Cloning of Human and Rat Urotensin II Receptor. As the putative human urotensin II receptor sequence is intronless, we cloned this protein from human genomic DNA via PCR. PCR conditions, established to amplify the human GPR14 sequence were 94°C, 10 min followed by 35 cycles of 94°C, 1 min, 60°C, 1 min, 72°C, and 2 min using the GC-melt kit. Primers designed to amplify the coding sequence contained a BamHI site in the forward and a XbaI-site in the reverse primer, respectively. The urotensin receptor coding region, flanked by BamHI/XbaI sites, was cloned into the pCDNA3.1(+) mammalian expression vector and sequenced in both directions. For generation of stable cell lines, the human U-II receptor coding sequence flanked by a 5' EcoRI site and a 3' EcoRV site was cloned into the mammalian episomal expression vector pEAK8.
The rat U-II receptor coding sequence flanked by a 5' EcoRI and 3' NotI site was amplified via PCR from rat kidney cDNA and cloned into the mammalian pEAK8 expression vector. Sequences of all urotensin II receptor expressing plasmids were verified by dideoxy sequencing in both directions.
Cell Culture and Transfection. CHO K1-cells were grown in basal ISCOVE medium supplemented with 10% FCS, 2 mM L-glutamine, penicillin-streptomycin (10,000 IU/ml-10,000 µg/ml), and 25 mg/ml gentamicin at 37°C in a humidified 5% CO2 incubator. Cells were transiently transfected with the U-II-receptor cDNAs using the LipofectAMINE reagent according to the manufacturer's protocol. After 18 to 24 h following the transfection, cells were split into black-wall 96-well plates at a density of 50,000 cells/well and cultured for an additional 18- to 24-h period before being used in the functional fluorescence imaging plate reader (FLIPR) assay (described below in details) measuring intracellular Ca2+ release upon receptor activation.
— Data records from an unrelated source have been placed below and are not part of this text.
-- ==== Sys2Proof/Laws/Raises.lean ====
section
/-! SUPPORT. What each shared operation does to the control link: it raises some notices and leaves the rest of the link
alone; where it leaves a lapse, the supervision state and the timer are the only other fields it writes. -/

namespace Sys2Proof.Machine

/-! ### Notices raised -/

theorem Link.noted_append (l : Link) (ns ms : List Notice) : l.noted (ns ++ ms) = (l.noted ns).noted ms := by
  simp [Link.noted]

/-- A raised notice touches the outbox and the dropped flag alone. -/
theorem Link.raise_eq (l : Link) (n : Notice) :
    l.raise n = { l with outbox := (l.raise n).outbox, dropped := (l.raise n).dropped } := by
  unfold Link.raise; split <;> rfl

theorem Link.noted_eq (l : Link) (ns : List Notice) :
    l.noted ns = { l with outbox := (l.noted ns).outbox, dropped := (l.noted ns).dropped } := by
  induction ns generalizing l with
  | nil => rfl
  | cons n ns ih =>
    have h : l.noted (n :: ns) = (l.raise n).noted ns := rfl
    rw [h]
    refine (ih (l.raise n)).trans ?_
    generalize (l.raise n).noted ns = x
    unfold Link.raise; split <;> rfl

/-- What was waiting in the outbox waits still, in its order and before what was raised. -/
theorem Link.noted_prefix (l : Link) (ns : List Notice) : l.outbox <+: (l.noted ns).outbox := by
  induction ns generalizing l with
  | nil => exact List.prefix_rfl
  | cons n ns ih =>
    refine List.IsPrefix.trans ?_ (ih (l.raise n))
    unfold Link.raise; split
    · exact List.prefix_append _ _
    · exact List.prefix_rfl

/-- The outbox holds at most 32 notices (R179). -/
theorem Link.noted_length (l : Link) (ns : List Notice) (h : l.outbox.length ≤ 32) : (l.noted ns).outbox.length ≤ 32 := by
  induction ns generalizing l with
  | nil => exact h
  | cons n ns ih =>
    refine ih _ ?_
    unfold Link.raise; split
    · simp; omega
    · exact h

/-- Raising notices commutes with a change of what it does not touch. -/
theorem Link.noted_supervision (l : Link) (ns : List Notice) (x : Supervision) (n : Nat) :
    ({ l with supervision := x, timerFrom := n } : Link).noted ns = { l.noted ns with supervision := x, timerFrom := n } := by
  induction ns generalizing l with
  | nil => rfl
  | cons a ns ih =>
    have h : ({ l with supervision := x, timerFrom := n } : Link).raise a = { l.raise a with supervision := x, timerFrom := n } := by
      unfold Link.raise; split <;> rfl
    have h1 : ∀ k : Link, k.noted (a :: ns) = (k.raise a).noted ns := fun _ => rfl
    rw [h1, h1, h, ih]

theorem Link.noted_commands (l : Link) (ns : List Notice) (x : List RxCommand) :
    ({ l with commands := x } : Link).noted ns = { l.noted ns with commands := x } := by
  induction ns generalizing l with
  | nil => rfl
  | cons a ns ih =>
    have h : ({ l with commands := x } : Link).raise a = { l.raise a with commands := x } := by
      unfold Link.raise; split <;> rfl
    have h1 : ∀ k : Link, k.noted (a :: ns) = (k.raise a).noted ns := fun _ => rfl
    rw [h1, h1, h, ih]

/-- From state `s` to state `t` the link differs by raised notices alone. -/
def State.Raises (s t : State) : Prop := ∃ ns, t.link = s.link.noted ns

namespace State

variable {s t u : State}

theorem Raises.same : s.Raises s := ⟨[], rfl⟩
theorem Raises.of_eq (h : t.link = s.link) : s.Raises t := ⟨[], h⟩
theorem Raises.trans (h : s.Raises t) (k : t.Raises u) : s.Raises u := by
  obtain ⟨ns, h⟩ := h
  obtain ⟨ms, k⟩ := k
  exact ⟨ns ++ ms, by rw [k, h, Link.noted_append]⟩
theorem Raises.kept (h : s.Raises t) (k : u.link = t.link) : s.Raises u := h.trans (.of_eq k)

/-! ### Operations that leave the link alone -/

theorem Raises.withPending {x : List Instr} (h : s.Raises t) : s.Raises (t.withPending x) := h.kept (by simp)
theorem Raises.withClock {x : Clock} (h : s.Raises t) : s.Raises (t.withClock x) := h.kept (by simp)
theorem Raises.withPins {x : Pins} (h : s.Raises t) : s.Raises (t.withPins x) := h.kept (by simp)
theorem Raises.withGlobals {x : Globals} (h : s.Raises t) : s.Raises (t.withGlobals x) := h.kept (by simp)
theorem Raises.withZones {x : Vector Zone 48} (h : s.Raises t) : s.Raises (t.withZones x) := h.kept (by simp)
theorem Raises.withPaths {x : List Path} (h : s.Raises t) : s.Raises (t.withPaths x) := h.kept (by simp)
theorem Raises.withSensors {x : Vector Sensor 8} (h : s.Raises t) : s.Raises (t.withSensors x) := h.kept (by simp)
theorem Raises.withBus {x : Bus} (h : s.Raises t) : s.Raises (t.withBus x) := h.kept (by simp)
theorem Raises.withRegions {x : Vector Region 8} (h : s.Raises t) : s.Raises (t.withRegions x) := h.kept (by simp)
theorem Raises.withQueue {x : List Entry} (h : s.Raises t) : s.Raises (t.withQueue x) := h.kept (by simp)
theorem Raises.withDue {x : Vector (Option Nat) 48} (h : s.Raises t) : s.Raises (t.withDue x) := h.kept (by simp)
theorem Raises.withFlight {x : Option Flight} (h : s.Raises t) : s.Raises (t.withFlight x) := h.kept (by simp)
theorem Raises.withMics {x : Vector Mic 16} (h : s.Raises t) : s.Raises (t.withMics x) := h.kept (by simp)
theorem Raises.withLines {x : Vector Line 6} (h : s.Raises t) : s.Raises (t.withLines x) := h.kept (by simp)
theorem Raises.withStore {x : Store} (h : s.Raises t) : s.Raises (t.withStore x) := h.kept (by simp)
theorem Raises.setZone {z : Nat} {x : Zone} (h : s.Raises t) : s.Raises (t.setZone z x) := h.kept (by simp)
theorem Raises.setMic {m : Nat} {x : Mic} (h : s.Raises t) : s.Raises (t.setMic m x) := h.kept (by simp)
theorem Raises.setSensor {n : Nat} {x : Sensor} (h : s.Raises t) : s.Raises (t.setSensor n x) := h.kept (by simp)
theorem Raises.setRegion {r : Nat} {x : Region} (h : s.Raises t) : s.Raises (t.setRegion r x) := h.kept (by simp)
theorem Raises.setLine {l : Nat} {x : Line} (h : s.Raises t) : s.Raises (t.setLine l x) := h.kept (by simp)
theorem Raises.setDue {z : Nat} {x : Option Nat} (h : s.Raises t) : s.Raises (t.setDue z x) := h.kept (by simp)
theorem Raises.reach {n : Nat} (h : s.Raises t) : s.Raises (t.reach n) := h.kept (by simp)
theorem Raises.reformSets {sel : Nat → Bool} (h : s.Raises t) : s.Raises (t.reformSets sel) := h.kept (by simp)
theorem Raises.voidPoll {n : Nat} (h : s.Raises t) : s.Raises (t.voidPoll n) := h.kept (by simp)
theorem Raises.startPoll (h : s.Raises t) : s.Raises (t.startPoll) := h.kept (by simp)
theorem Raises.freeBus (h : s.Raises t) : s.Raises (t.freeBus) := h.kept (by simp)
theorem Raises.republishDefault {r : Nat} (h : s.Raises t) : s.Raises (t.republishDefault r) := h.kept (by simp)
theorem Raises.restartDue {z : Nat} (h : s.Raises t) : s.Raises (t.restartDue z) := h.kept (by simp)
theorem Raises.endFlight {f : Flight} (h : s.Raises t) : s.Raises (t.endFlight f) := h.kept (by simp)
theorem Raises.testQuiet (h : s.Raises t) : s.Raises (t.testQuiet) := h.kept (by simp)
theorem Raises.retrack {z : Nat} {b : Bool} (h : s.Raises t) : s.Raises (t.retrack z b) := h.kept (by simp)
theorem Raises.healthApply {es : List (Listen × DoneEntry)} (h : s.Raises t) : s.Raises (t.healthApply es) := h.kept (by simp)
theorem Raises.send {out : List BusSignal} (h : s.Raises t) : s.Raises (t.send out) := h.kept (by simp)
theorem Raises.reschedule (h : s.Raises t) : s.Raises (t.reschedule) := h.kept (by simp)
theorem Raises.markUnused {m : Nat} (h : s.Raises t) : s.Raises (t.markUnused m) := h.kept (by simp)
theorem Raises.restartDueTimes (h : s.Raises t) : s.Raises (t.restartDueTimes) := h.kept (by simp)
theorem Raises.loadLines {im : Image} (h : s.Raises t) : s.Raises (t.loadLines im) := h.kept (by simp)
theorem Raises.loadZones {im : Image} (h : s.Raises t) : s.Raises (t.loadZones im) := h.kept (by simp)
theorem Raises.loadDue {b : Nat → Bool} (h : s.Raises t) : s.Raises (t.loadDue b) := h.kept (by simp)
theorem Raises.openLoaded {b : Nat → Bool} (h : s.Raises t) : s.Raises (t.openLoaded b) := h.kept (by simp)
theorem Raises.openAll (h : s.Raises t) : s.Raises (t.openAll) := h.kept (by simp)
theorem Raises.admitDue {n : Nat} (h : s.Raises t) : s.Raises (State.admitDue n t) := h.kept (by simp)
FLIPR Assay. Cells were loaded in 96-well plates for 1 h (37°C, 5% CO2) with 100 µl of PBS (without Ca2+, Mg2+ and NaHCO3) containing 4 µM of the fluorescent calcium indicator Fluo-4, 0.22% Pluronic F-127 in dimethyl sulfoxide, 2.5 mM probenecid, 1 mM EGTA, and 1% FCS. Cells were then washed three times with PBS (without Ca2+,Mg2+, and NaHCO3) containing 1 mM EDTA, 0.5 mM MgCl2, and 2.5 mM probenecid. After the final wash, a 100-µl residual volume remained on the cells. Peptides were aliquoted as 2x solutions in 96-well plates and transferred by the instrument from the ligand plate to the cell plate. Fluorescence was recorded with the fluorometric imaging plate reader FLIPR (Molecular Devices, Sunnyvale, CA) over a period of 3 min. Fluorescence was recorded simultaneously in all wells in 3-s intervals during the 1st minute and in 10-s intervals during the last 2 min. Fluorescence data were generated in duplicate and repeated for at least three times. Data were analyzed by nonlinear curve fitting using GraphPad Prism version 3.0 (GraphPad Software, Inc., San Diego, CA).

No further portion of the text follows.